We see these problems accumulate rapidly from Seed to Series C and beyond, and together they form what we call “People Debt”.

People debt can be framed in much the same way as technical debt and is in some ways analogous. However, the payback is tougher, with more emotional challenges coming to the fore and the costs compound with scale. Unlike a product, where the problem stays the same size as the team gets bigger, people debt grows with your company.

So, what is people debt and why is it so problematic?

People debt is the accrual of poor process, documentation, communication, decision making and employee relations through default, not design. The cause of people debt is often a semi-noble one – speed and efficiency.

Traditionally, speed is considered equitable to success in startups and small companies do not want to burden themselves with unnecessary processes and administrative overheads when they scale:

“Move fast and break things”

“If you’re not embarrassed by your first product, you launched too late”

However, as my wise mother always said: “More speed comes through less haste”

This focus on speed above all else, in combination with the idea that efficiency is born through the reduction in process, means that even the most simple practises are often missing and the problems caused far outweigh the benefits of speed. These can include:

  • No clear vision or mission for the business or teams
  • No consistent brand exposure for hiring
  • No clear approach to systematic hiring
  • No structured onboarding process for new employees
  • No clear route for individuals to progress or develop in the business
  • No clear comp benchmarking, or equity planning
  • No clear route for feedback from or to employees
  • No training for inexperienced managers, who are put into manager roles through tenure alone.
  • No clear process for managing underperformance or handling tough conversations with employees

I would think even the best founders I have worked with would look at this list and admit they have not paid attention to all of it, although, as with many problems, admitting it is the first step to recovery and many of our clients have thankfully made this step. Although shout out to people like Caroline at Fluidly and Andrew Davies at idio have really done a great job of thinking through these problems!

But for those looking at this list and thinking ‘why does this matter?’ let’s dive into a few of those areas to see the impact.

Hiring and on-boarding are big bottlenecks and points of failure. A lack of a clear hiring process can see your time to hire increased, alongside the cost and we haven’t even thought about hiring quality yet. Yes, speed is important through hiring, but true velocity come through effective planning.

Ensuring your interviewers have basic training, taking the time to forecast and scope the roles properly and ensuring you have a consistent message on all marketing channels (linkedin, Glassdoor, careers page) will help a lot.

“72 percent of hiring managers say they provide clear job descriptions, while only 36 percent of candidates say the same. (HR Dive)”

This discrepancy says it all – you need to plan early to get great outcomes.

From here, say you’re a SaaS business, then CAC/LTV is one of your core metrics to report to the board. To improve this, you need your sales team to be ramping as quickly as possible. Your on boarding process lasts 1 day, and is mostly operational. You give them some target accounts and expect them to get on with it. By month 5, they are still not fully ramped and you question their capability when it is in fact your ability to get them up to speed that should also be called into question.

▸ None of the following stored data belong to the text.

-- ==== Sys2Proof/Machine/PacketCodec.lean ====
section
/-! DEFINITION. The packet assembler/disassembler: packets, their checksum, PKT_ASM and PKT_DIS (spec 43_packet.md). -/

namespace Sys2Proof.Machine

/-- `PktCrc(P)`: the CRC4 of a packet's bytes with the `crc4` field of its header zeroed, from 0 (43_packet.md R171). -/
def pktCrc : List Byte → Nibble
  | b0 :: b1 :: body => crc4Range 0#4 (b0 :: (b1 &&& 0x0F#8) :: body)
  | short => crc4Range 0#4 short

/-- A well-formed packet (43_packet.md R172). -/
def packetWf : List Byte → Bool
  | b0 :: b1 :: body =>
    headerWf (b1 ++ b0) && decide (body.length + Config.headerSize = declaredSize (b1 ++ b0)) &&
      decide (getCrc4 (b1 ++ b0) = pktCrc (b0 :: b1 :: body))
  | _ => false

/-- The header PKT_ASM gives a name and a chunk, its `crc4` field filled in (43_packet.md R173, steps 3 and 5). -/
def packetHeader (name chunk : List Byte) : Header :=
  setCrc4 (pack Config.flag name.length chunk.length 0)
    (crc4Range 0#4 (headerBytes (pack Config.flag name.length chunk.length 0) ++ name ++ chunk))

/-- The bytes of the packet PKT_ASM lays out (43_packet.md R173, step 4). -/
def packetBytes (name chunk : List Byte) : List Byte :=
  headerBytes (packetHeader name chunk) ++ name ++ chunk

/-- How many message bytes PKT_ASM takes: `min(MSG_LEN, 31)` (43_packet.md R173, step 2). -/
def State.chunkLen (s : State) : Nat := min s.msgLen.toNat Config.msgLenMax

/-- The size of the packet PKT_ASM lays out (43_packet.md R173). -/
def State.asmSize (s : State) : Nat := Config.headerSize + s.nameLen.toNat + s.chunkLen

/-- PKT_ASM (43_packet.md R173). The sources are read before any byte is written (R174). -/
def execPktAsm (s : State) : Host.Outcome State Fault Refusal :=
  if s.nameLen.toNat = 0 then raiseError .emptyInput s
  else if Config.nameLenMax < s.nameLen.toNat then raiseError .nameTooLong s
  else if s.msgLen.toNat = 0 then raiseError .emptyInput s
  else if s.inRange s.nameAddr.toNat s.nameLen.toNat && s.inRange s.msgAddr.toNat s.chunkLen
      && s.inRange s.dstAddr.toNat s.asmSize then
    match s.mem.readBytes s.nameAddr.toNat s.nameLen.toNat, s.mem.readBytes s.msgAddr.toNat s.chunkLen with
    | some name, some chunk =>
      complete
        ((((s.withMem (s.mem.writeBytes s.dstAddr.toNat (packetBytes name chunk))).withHdr
          (packetHeader name chunk)).withCrcResult (getCrc4 (packetHeader name chunk))).withResults
          s.asmSize (s.dstAddr.toNat + 2) (s.dstAddr.toNat + 2 + s.nameLen.toNat) s.chunkLen)
    | _, _ => .fault .uninitRead
  else raiseError .addrRange s

/-- PKT_DIS (43_packet.md R175). Bytes after the packet are not read (R176); MEM is never written. -/
def execPktDis (s : State) : Host.Outcome State Fault Refusal :=
  if s.inRange s.srcAddr.toNat s.srcLen.toNat then
    if s.srcLen.toNat < Config.headerSize then raiseError .truncatedHeader s
    else
      match s.mem.readHeader s.srcAddr.toNat with
      | none => .fault .uninitRead
      | some h =>
        if (getFlag h).toNat ≠ Config.flag then raiseError .invalidFlag s
        else if getNameLen h = 0#4 ∨ getMsgLen h = 0#5 then raiseError .invalidLength s
        else if s.srcLen.toNat < declaredSize h then raiseError .truncatedPacket s
        else
          match s.mem.readBytes (s.srcAddr.toNat + 2) ((getNameLen h).toNat + (getMsgLen h).toNat) with
          | none => .fault .uninitRead
          | some body =>
            if crc4Range 0#4 (headerBytes (zeroedHeader h) ++ body) ≠ getCrc4 h then raiseError .checksumMismatch s
            else
              complete
                (((s.withHdr h).withCrcResult (crc4Range 0#4 (headerBytes (zeroedHeader h) ++ body))).withResults
                  (declaredSize h) (s.srcAddr.toNat + 2) (s.srcAddr.toNat + 2 + (getNameLen h).toNat)
                  (getMsgLen h).toNat)
  else raiseError .addrRange s

end Sys2Proof.Machine
end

“55 percent of organizations say they do not measure the effectiveness of onboarding programs, hindering accountability for success and preventing opportunities for improvement. (Kronos)”

Create a clear plan – “From yes to desk”, ensure you communicate regularly with candidates, ensure you assess performance at the 6 week mark, and also ensure you let them know what they can expect from you in the first 3 months.

Then you’ve been going for a couple of years and you want to promote a couple of the team. You pick your best individual contributors and you make them managers. The problem is, they have never managed anyone before. You don’t provide the guidance and support needed for this change, but start to see key signs like a drop in their always-perfect performance, or complaints from their team.

This is because without training, most people aren’t great when they first manage others. This loses you your best ICs, frustrates them because they aren’t particularly capable managers and frustrates their direct reports for the same reason.

“At Facebook, people don’t quit a boss – they quit a job. And who’s responsible for what that job is like? Managers. If you want to keep your people – especially your stars – it’s time to pay more attention to how you design their work. (HBR)”

Take time as an exec team to design the org properly and then ensure your managers can design the work for the team. Once you hit 30 people, look at a levelling and benchmarking project, and have this feed into forecasting, hiring planning for levels, goal setting and performance management.

People perform well when they have clear goals to hit – both outcomes based and behavioural.

You can see where we are going with this. As a CFO I worked with once said, the problems startups face are rarely singular, they are death by 1000 cuts and if you can’t stem the small bleeds, then it could be fatal.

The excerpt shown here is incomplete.